How much native power there is in all of us that for want of proper training or sympathetic encouragement never comes to maturity! How many of the finer qualities of character that, for want of a kindlier climate of cheerful companionship and wise direction, failed to mature and now lie dead in us! Very many people are only partly alive. A large part, and in some, the best part, is dead. The capacity they show is probably only a small share of a fine inheritance which, not knowing how to use, they allowed to die.
We have an instinctive liking for people who are strong and healthy. They appeal to us by their robustness and their confident display of energy. We do not now need the big muscles that were once necessary in wielding spear and battle-axe. We need, however, as much as the race ever needed well-developed bodies and habits of health.
It is not difficult for us to see that sports and games and play help to physical development, but it is not so plain that they may be made to develop the best qualities of character.
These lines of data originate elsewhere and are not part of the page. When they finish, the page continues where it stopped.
/-- An alarm set index set or changed starts the point's alarms and checks it (R397, Table 12). -/
def alarmChanged (old new : Cat) (p : Nat) (s : State) : State :=
  if catAlarm old = catAlarm new then s
  else
    let s := setAlarm p AlarmSt.init s
    if catAlarm new = 0 then s else pushWords 208 [wd p] s

/-- One point takes its new Catalogue record at activation. -/
def changePoint (old : Option Edition) (e : Edition) (p : Nat) (s : State) : State :=
  let a := catIn old p
  let b := editionCat e p
  let s := putCat (ptKey s p) b s
  let s :=
    if reassigns a b then alarmItem p (countEv 7 1 1 (putRec (ptKey s p) (Rec.empty .none (usNow s)) s))
    else if (getPt s p).forced && !catForceable b then releaseRec p s
    else s
  alarmChanged a b p s

/-! ### Steps 3 to 5: places, scan lists, the shelf list -/

/-- What decides a rebinding: type, version, parameters, pin group (R100). -/
def placeKey (e : Option Edition) (n : Nat) : Option Placement :=
  match e with
  | some e => edPlace e n
  | none => none

/-- A place takes what the edition gives it: a rebinding, the removal of its binding, or a changed scan list. -/
def changePlace (old : Option Edition) (e : Edition) (n : Nat) (s : State) : State :=
  let s := writeScanList n s
  let a := placeKey old n
  let b := edPlace e n
  if a = b then
    (if placeUp s n then (List.range 8).foldl (fun t k =>
      let c := getCycle (getPlace t n) k
      if periodNs t n k != 0 && !(classPoints t n k).isEmpty && c.due.isNone && !c.started then
        setPlace n (setCycle k ⟨false, 0, [], some t.clk, 0⟩ (getPlace t n)) t
      else t) s else s)
  else if b.isNone then setPlace n { getPlace s n with removing := true } s
  else
    let s := giveEngine n s
    setPlace n { getPlace s n with rebindDue := true } s

/-- The new shelf list is in force from its first cycle at or after this moment. -/
def takeShelf (e : Edition) (s : State) : State :=
  let cyc := max 1 e.shelf.cycle * 1000
  let c := (s.ringNs + cyc - 1) / cyc
  { s with ring := { s.ring with
    swept := (List.range e.shelf.entries.length).foldl (fun t i => tset (fun _ => 0) i c t) []
    sweeps := [] } }

/-! ### Step 6: slots and minima (R399, R503) -/

/-- A minimum is raised, never lowered (R502). -/
def raiseMin (k v : Nat) (s : State) : State :=
  if getF s (fSEC_ARB_MIN k) < v then
    setF (fSEC_ARB_MIN k) v { s with sec := { s.sec with minima := tset (fun _ => 0) k v s.sec.minima } }
  else s

/-- The smallest of a list, 0 of none. -/
def least (l : List Nat) : Nat := l.foldl min (l.headD 0)

/-- Editions and binding types: the lower of ACTIVE and PREVIOUS (R503). -/
def raiseMinima (s : State) : State :=
  let es := [s.stw.active, s.stw.previous].filterMap id
  let s := raiseMin 1 (least (es.map (·.secVer))) s
  [1, 2, 3, 4, 5, 6, 7].foldl (fun t k =>
    let named := es.flatMap (fun e => e.library.filter (fun x => x.1 == k))
    raiseMin (k + 1) (least ((t.stw.library.filter (fun b => b.typ == k && named.any (fun x =>
      x.2.1 == b.major && x.2.2.1 == b.minor && x.2.2.2 == b.digest))).map (·.secVer))) t) s

/-- The ACTIVE edition becomes PREVIOUS, and the edition activated ACTIVE; one already in ACTIVE leaves the slots (R399,
R404). -/
def moveSlots (e : Edition) (s : State) : State :=
  if s.stw.active = some e then s
  else if s.stw.staged = some e then setStw { s.stw with staged := none, previous := s.stw.active, active := some e } s
  else setStw { s.stw with previous := s.stw.active, active := some e } s

/-- The slots are written in flash, and the minima raised (R398 to R400, R503); source 521 where the flash fails. -/
def commitSlots (e : Edition) (flashOk : Bool) (s : State) : State :=
  if flashOk && s.boot.flash then raiseMinima (moveSlots e s) else raise 521 s

/-- An edition is activated (R402, Table 12), `late` under R405, with the points it writes. -/
def activate (e : Edition) (ps : List Nat) (late flashOk : Bool) (s : State) : State :=
  let old := s.stw.inForce
  let s := takeConfig e (setF fDSK_ED_ARMED_STATE 3 s)
  let s := ps.foldl (fun t p => changePoint old e p t) s
  let s := (List.range 104).foldl (fun t n => changePlace old e n t) s
  let s := commitSlots e flashOk (takeShelf e s)
  let s := setReg oDSK_ED_ACTIVE (wd (e.number + 2 ^ 16 * bit late)) s
  let s := if late then raise 517 s else s
  event 0x20 4 0 ([wd (e.number + 2 ^ 16 * bit late)] ++ usWords (usNow s) ++ [wd ps.length]) s

/-- The armed edition is activated where the steward runs and neither a trial nor defaulted settings forbid it (R519,
R524). -/
def activateArmed (late flashOk : Bool) (s : State) : State :=
  match s.stw.armed with
  | none => s
  | some a =>
    if stwRuns s && a.t ≤ s.ringNs && s.sec.trial.isNone && !flag s fSEC_STATUS_SETTINGS_DEFAULTED then
      match slotEdition s a.number with
      | some e => setArmed none 0 (activate e (changeSet s.stw.inForce e) late flashOk s)
      | none => setArmed none 0 s
    else s

/-- EDITION_ACTIVATION (R402): at T. -/
def execEditionActivation (flashOk : Bool) (s : State) : Host.Outcome State Fault Refusal :=
  .next (activateArmed false flashOk s)

/-- LATE_ACTIVATION (R405): at the first moment the hub is AWAKE with its steward running after T. -/
def execLateActivation (flashOk : Bool) (s : State) : Host.Outcome State Fault Refusal :=
  .next (activateArmed true flashOk s)

/-! ### EDITION_ACTIVATE_NOW (R404, R524) -/

/-- Defaulted settings end: the whole shelf of the running volume is written (R524). -/
def settleSettings (s : State) : State :=
  if flag s fSEC_STATUS_SETTINGS_DEFAULTED && s.sec.trial.isNone then
    causeOff 532 (setF fSEC_STATUS_SETTINGS_DEFAULTED 0
      { s with sec := { s.sec with shelves := insSet (getF s fSEC_VOL_RUNNING) s.sec.shelves } })
  else s

/-- EDITION_ACTIVATE_NOW (R404, R519): any of the three slots, on a hub without an edition for its unit. -/
def execEditionActivateNow (d : Nat) (flashOk : Bool) (s : State) : Host.Outcome State Fault Refusal :=
  deskCmd d 0x22 (· == 1) 4 true (fun a s =>
    let n := argN a 1 % 65536
    let loaded := s.stw.inForce.any (·.sliced) && !flag s fSEC_STATUS_SETTINGS_DEFAULTED
    if s.sec.trial.isSome then answer d 7 0 [] s
    else if loaded then answer d 0x15 0 [] s
    else
      match [s.stw.staged, s.stw.active, s.stw.previous].findSome? (fun e => match e with
          | some e => if e.number = n then some e else none
          | none => none) with
      | none => answer d 0x0E 0 [] s
      | some e =>
        let ps := (edPoints e).map (·.1)
        let was := s.stw.armed
        let c := getF s fDSK_ED_COUNT_COUNT
        let s := activate e ps false flashOk s
        let s := showArmed was c s
        answerOk d [wd ps.length] (settleSettings s)) s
It is a fact, however, that all the important elements of character are tried out in games and sports. Enthusiasm, self-confidence, the adventurous spirit, alertness, promptness, unselfishness, cooperation, quick judgment—all these have their training and discipline on the game field. They comprise those fundamental native qualities that have gone to make humanity what it is. The young should have this training, and, if of the right kind, it may be made to contribute to the making of the best kind of character. The same quickness and accuracy of judgment that enable a boy to win a point in football may in later life be used to win a battle or save a business venture. Beyond this, there is of course gained the strong body that makes work easy and stress less difficult to bear.
Hall calls attention to the fact that two generations ago, Jahn, the great builder of German physique, roused the then despairing German nation by preaching the gospel of strong bodies. He created a new spirit in Germany, and the whole nation was aroused and seized with an enthusiasm for outdoor games and sports, and there arose a new cult for the body. His pupils sang of a united fatherland and of a stronger race. The Germans are in the habit of reminding us that it was about one generation after Jahn that the German Empire was founded and Germany became a world power.
Every argument for the physical training of boys applies with equal force to girls. Women need to be physically as strong as men. No race will remain virile and progressive unless both the fathers and mothers have the physical stamina that produces healthy, vigorous offspring. In this age, when women are going out into the world to compete with men it is highly important that they be physically strong if they are to stand the stress successfully. It was from rough barbarians, the rude war-loving Teutonic men and women described by Tacitus, that the Anglo-Saxon race inherited those splendid qualities of mind and body that have made their descendants masters of seas and continents.